» **Aim of the task**: Transcribe the entries below without alteration.

» **Dataset entries**:
*** Begin section ***

-- ==== Sys2Proof/Machine/Operands.lean ====
section
/-! DEFINITION. The operand forms: effective addresses (R73, R74, R76, R78), the r/m operand read and written at 8 bits and at
the operand size, the count of a shift, the index registers of string I/O. -/

namespace Sys2Proof.Machine

/-- The register sum of a 16-bit addressing form, modulo 2^16 (R76). -/
def base16Sum (s : State) : Base16 → Word
  | .bxsi => s.reg16 .ebx + s.reg16 .esi
  | .bxdi => s.reg16 .ebx + s.reg16 .edi
  | .bpsi => s.reg16 .ebp + s.reg16 .esi
  | .bpdi => s.reg16 .ebp + s.reg16 .edi
  | .si => s.reg16 .esi
  | .di => s.reg16 .edi
  | .bp => s.reg16 .ebp
  | .bx => s.reg16 .ebx

/-- The value of a 16-bit form's displacement; disp8 is sign-extended (R76, R79). -/
def Disp16.value : Disp16 → Word
  | .none => 0
  | .d8 d => d.signExtend 16
  | .d16 d => d

/-- The value of a 32-bit form's displacement; disp8 is sign-extended (R78, R79). -/
def Disp32.value : Disp32 → Dword
  | .none => 0
  | .d8 d => d.signExtend 32
  | .d32 d => d

/-- The default segment of a register sum: SS for the forms with BP (R74, R76). -/
def base16Seg : Base16 → SReg
  | .bpsi | .bpdi | .bp => .ss
  | _ => .ds

/-- The index of a SIB byte, shifted; index 100 means none (R78). -/
def sibIndex (s : State) (scale : BitVec 2) (index : Reg) : Dword :=
  if index = .esp then 0 else s.reg index <<< scale.toNat

/-- The default segment of a 32-bit base register: SS for ESP and EBP (R78). -/
def base32Seg (b : Reg) : SReg := if b = .esp ∨ b = .ebp then .ss else .ds

/-- The effective address of a memory operand: 16 bits wide and zero-extended, or 32 bits wide (R73, R76, R78). -/
def effAddr (s : State) : MemRef → Dword
  | .a16 (.direct d) => d.setWidth 32
  | .a16 (.based b d) => (base16Sum s b + Disp16.value d).setWidth 32
  | .a32 (.direct d) => d
  | .a32 (.based b d) => s.reg b + Disp32.value d
  | .a32 (.sib sc ix b d) => s.reg b + sibIndex s sc ix + Disp32.value d
  | .a32 (.sibDisp sc ix d) => sibIndex s sc ix + d

/-- The default segment of a memory operand (R74, R76, R78). -/
def defaultSeg : MemRef → SReg
  | .a16 (.direct _) => .ds
  | .a16 (.based b _) => base16Seg b
  | .a32 (.direct _) => .ds
  | .a32 (.based b _) => base32Seg b
  | .a32 (.sib _ _ b _) => base32Seg b
  | .a32 (.sibDisp _ _ _) => .ds

/-- The segment of a memory operand: the segment-override prefix byte, else the default (R74). -/
def operandSeg (s : State) (m : MemRef) : SReg := s.pfx.seg.getD (defaultSeg m)

/-- Reads `n` bytes of a memory operand. -/
def readMem (s : State) (m : MemRef) (n : Nat) : M Dword := memRead s (operandSeg s m) (effAddr s m) n

/-- Writes `n` bytes of a memory operand. -/
def writeMem (s : State) (m : MemRef) (n : Nat) (v : Dword) : M State := memWrite s (operandSeg s m) (effAddr s m) n v

/-- Reads an 8-bit operand. -/
def readRm8 (s : State) : Rm Reg8 → M Byte
  | .reg r => .ok (s.reg8 r)
  | .mem m => do
    let v ← readMem s m 1
    .ok (v.setWidth 8)

/-- Writes an 8-bit operand. -/
def writeRm8 (s : State) (x : Rm Reg8) (v : Byte) : M State :=
  match x with
  | .reg r => .ok (s.setReg8 r v)
  | .mem m => writeMem s m 1 (v.setWidth 32)

/-- Reads a 16-bit operand whatever the operand size is. -/
def readRm16 (s : State) : Rm Reg → M Word
  | .reg r => .ok (s.reg16 r)
  | .mem m => do
    let v ← readMem s m 2
    .ok (v.setWidth 16)

/-- Reads an operand at the operand size, zero-extended when that is 16 (R72). -/
def readRmW (s : State) : Rm Reg → M Dword
  | .reg r => .ok (s.regW s.op32 r)
  | .mem m => readMem s m s.opBytes

/-- Writes an operand at the operand size. -/
def writeRmW (s : State) (x : Rm Reg) (v : Dword) : M State :=
  match x with
  | .reg r => .ok (s.setRegW s.op32 r v)
  | .mem m => writeMem s m s.opBytes v

/-- An index or count register of string I/O at the address size (R73). -/
def State.stringReg (s : State) (r : Reg) : Dword := s.regW s.addr32 r

/-- Writes an index or count register of string I/O at the address size. -/
def State.setStringReg (s : State) (r : Reg) (v : Dword) : State := s.setRegW s.addr32 r v

/-- An index register moved by `n` bytes: up when DF is 0, down when it is 1 (R129). -/
def State.advanceIndex (s : State) (r : Reg) (n : Nat) : State :=
  s.setStringReg r
    (if s.eflags.df then s.stringReg r - BitVec.ofNat 32 n else s.stringReg r + BitVec.ofNat 32 n)

end Sys2Proof.Machine
end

*** End section ***

» **Solution to the problem**:
-- ==== Sys2Proof/Machine/Operands.lean ====
section
/-! DEFINITION. The operand forms: effective addresses (R73, R74, R76, R78), the r/m operand read and written at 8 bits and at
the operand size, the count of a shift, the index registers of string I/O. -/

namespace Sys2Proof.Machine

/-- The register sum of a 16-bit addressing form, modulo 2^16 (R76). -/
def base16Sum (s : State) : Base16 → Word
  | .bxsi => s.reg16 .ebx + s.reg16 .esi
  | .bxdi => s.reg16 .ebx + s.reg16 .edi
  | .bpsi => s.reg16 .ebp + s.reg16 .esi
  | .bpdi => s.reg16 .ebp + s.reg16 .edi
  | .si => s.reg16 .esi
  | .di => s.reg16 .edi
  | .bp => s.reg16 .ebp
  | .bx => s.reg16 .ebx

/-- The value of a 16-bit form's displacement; disp8 is sign-extended (R76, R79). -/
def Disp16.value : Disp16 → Word
  | .none => 0
  | .d8 d => d.signExtend 16
  | .d16 d => d

/-- The value of a 32-bit form's displacement; disp8 is sign-extended (R78, R79). -/
def Disp32.value : Disp32 → Dword
  | .none => 0
  | .d8 d => d.signExtend 32
  | .d32 d => d

/-- The default segment of a register sum: SS for the forms with BP (R74, R76). -/
def base16Seg : Base16 → SReg
  | .bpsi | .bpdi | .bp => .ss
  | _ => .ds

/-- The index of a SIB byte, shifted; index 100 means none (R78). -/
def sibIndex (s : State) (scale : BitVec 2) (index : Reg) : Dword :=
  if index = .esp then 0 else s.reg index <<< scale.toNat

/-- The default segment of a 32-bit base register: SS for ESP and EBP (R78). -/
def base32Seg (b : Reg) : SReg := if b = .esp ∨ b = .ebp then .ss else .ds

/-- The effective address of a memory operand: 16 bits wide and zero-extended, or 32 bits wide (R73, R76, R78). -/
def effAddr (s : State) : MemRef → Dword
  | .a16 (.direct d) => d.setWidth 32
  | .a16 (.based b d) => (base16Sum s b + Disp16.value d).setWidth 32
  | .a32 (.direct d) => d
  | .a32 (.based b d) => s.reg b + Disp32.value d
  | .a32 (.sib sc ix b d) => s.reg b + sibIndex s sc ix + Disp32.value d
  | .a32 (.sibDisp sc ix d) => sibIndex s sc ix + d

/-- The default segment of a memory operand (R74, R76, R78). -/
def defaultSeg : MemRef → SReg
  | .a16 (.direct _) => .ds
  | .a16 (.based b _) => base16Seg b
  | .a32 (.direct _) => .ds
  | .a32 (.based b _) => base32Seg b
  | .a32 (.sib _ _ b _) => base32Seg b
  | .a32 (.sibDisp _ _ _) => .ds

/-- The segment of a memory operand: the segment-override prefix byte, else the default (R74). -/
def operandSeg (s : State) (m : MemRef) : SReg := s.pfx.seg.getD (defaultSeg m)

/-- Reads `n` bytes of a memory operand. -/
def readMem (s : State) (m : MemRef) (n : Nat) : M Dword := memRead s (operandSeg s m) (effAddr s m) n

/-- Writes `n` bytes of a memory operand. -/
def writeMem (s : State) (m : MemRef) (n : Nat) (v : Dword) : M State := memWrite s (operandSeg s m) (effAddr s m) n v

/-- Reads an 8-bit operand. -/
def readRm8 (s : State) : Rm Reg8 → M Byte
  | .reg r => .ok (s.reg8 r)
  | .mem m => do
    let v ← readMem s m 1
    .ok (v.setWidth 8)

/-- Writes an 8-bit operand. -/
def writeRm8 (s : State) (x : Rm Reg8) (v : Byte) : M State :=
  match x with
  | .reg r => .ok (s.setReg8 r v)
  | .mem m => writeMem s m 1 (v.setWidth 32)

/-- Reads a 16-bit operand whatever the operand size is. -/
def readRm16 (s : State) : Rm Reg → M Word
  | .reg r => .ok (s.reg16 r)
  | .mem m => do
    let v ← readMem s m 2
    .ok (v.setWidth 16)

/-- Reads an operand at the operand size, zero-extended when that is 16 (R72). -/
def readRmW (s : State) : Rm Reg → M Dword
  | .reg r => .ok (s.regW s.op32 r)
  | .mem m => readMem s m s.opBytes

/-- Writes an operand at the operand size. -/
def writeRmW (s : State) (x : Rm Reg) (v : Dword) : M State :=
  match x with
  | .reg r => .ok (s.setRegW s.op32 r v)
  | .mem m => writeMem s m s.opBytes v

/-- An index or count register of string I/O at the address size (R73). -/
def State.stringReg (s : State) (r : Reg) : Dword := s.regW s.addr32 r

/-- Writes an index or count register of string I/O at the address size. -/
def State.setStringReg (s : State) (r : Reg) (v : Dword) : State := s.setRegW s.addr32 r v

/-- An index register moved by `n` bytes: up when DF is 0, down when it is 1 (R129). -/
def State.advanceIndex (s : State) (r : Reg) (n : Nat) : State :=
  s.setStringReg r
    (if s.eflags.df then s.stringReg r - BitVec.ofNat 32 n else s.stringReg r + BitVec.ofNat 32 n)

end Sys2Proof.Machine
end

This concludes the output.